>>>

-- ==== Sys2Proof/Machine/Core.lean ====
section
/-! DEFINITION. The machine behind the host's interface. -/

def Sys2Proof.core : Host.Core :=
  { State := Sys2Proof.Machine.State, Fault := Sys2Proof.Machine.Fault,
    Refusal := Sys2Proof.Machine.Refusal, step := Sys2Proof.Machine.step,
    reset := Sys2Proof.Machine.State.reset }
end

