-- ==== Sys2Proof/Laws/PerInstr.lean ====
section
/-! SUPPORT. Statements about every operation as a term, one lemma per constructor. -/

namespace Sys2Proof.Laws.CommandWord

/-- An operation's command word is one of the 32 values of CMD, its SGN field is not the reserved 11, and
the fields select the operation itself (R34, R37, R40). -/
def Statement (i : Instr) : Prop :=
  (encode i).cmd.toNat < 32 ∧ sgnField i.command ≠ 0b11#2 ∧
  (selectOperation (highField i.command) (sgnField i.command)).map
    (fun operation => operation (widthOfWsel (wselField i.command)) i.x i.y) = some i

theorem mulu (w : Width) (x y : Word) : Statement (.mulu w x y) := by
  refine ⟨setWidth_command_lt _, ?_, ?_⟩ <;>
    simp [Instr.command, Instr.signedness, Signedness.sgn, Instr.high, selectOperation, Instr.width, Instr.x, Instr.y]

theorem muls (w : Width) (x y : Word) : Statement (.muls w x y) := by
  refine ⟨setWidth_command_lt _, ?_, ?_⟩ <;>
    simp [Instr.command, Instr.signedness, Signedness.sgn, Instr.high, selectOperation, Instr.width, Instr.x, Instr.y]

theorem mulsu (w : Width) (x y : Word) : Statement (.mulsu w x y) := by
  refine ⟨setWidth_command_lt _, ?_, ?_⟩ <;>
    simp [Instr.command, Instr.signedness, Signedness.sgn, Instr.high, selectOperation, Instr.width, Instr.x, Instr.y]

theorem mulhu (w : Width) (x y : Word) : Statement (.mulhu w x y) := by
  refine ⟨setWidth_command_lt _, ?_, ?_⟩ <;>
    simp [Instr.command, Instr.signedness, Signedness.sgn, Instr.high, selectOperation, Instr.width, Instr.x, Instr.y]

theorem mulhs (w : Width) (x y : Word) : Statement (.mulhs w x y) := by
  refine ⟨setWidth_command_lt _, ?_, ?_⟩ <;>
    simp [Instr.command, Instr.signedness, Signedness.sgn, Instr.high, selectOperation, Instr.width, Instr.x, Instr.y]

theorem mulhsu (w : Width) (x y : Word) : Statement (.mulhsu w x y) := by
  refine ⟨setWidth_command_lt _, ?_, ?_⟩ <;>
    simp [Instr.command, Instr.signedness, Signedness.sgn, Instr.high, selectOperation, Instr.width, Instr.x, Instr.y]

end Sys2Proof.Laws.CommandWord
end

<<<

▶ **YOUR TASK**
With the first line of the material as the start and the line containing "Refusal := Sys2Proof.Machine.Refusal, step" as the end, repeat that span exactly and add nothing.

▶ **WRITTEN ANSWER**
-- ==== Sys2Proof/Machine/Core.lean ====
section
/-! DEFINITION. The machine behind the host's interface. -/

def Sys2Proof.core : Host.Core :=
  { State := Sys2Proof.Machine.State, Fault := Sys2Proof.Machine.Fault,
    Refusal := Sys2Proof.Machine.Refusal, step := Sys2Proof.Machine.step,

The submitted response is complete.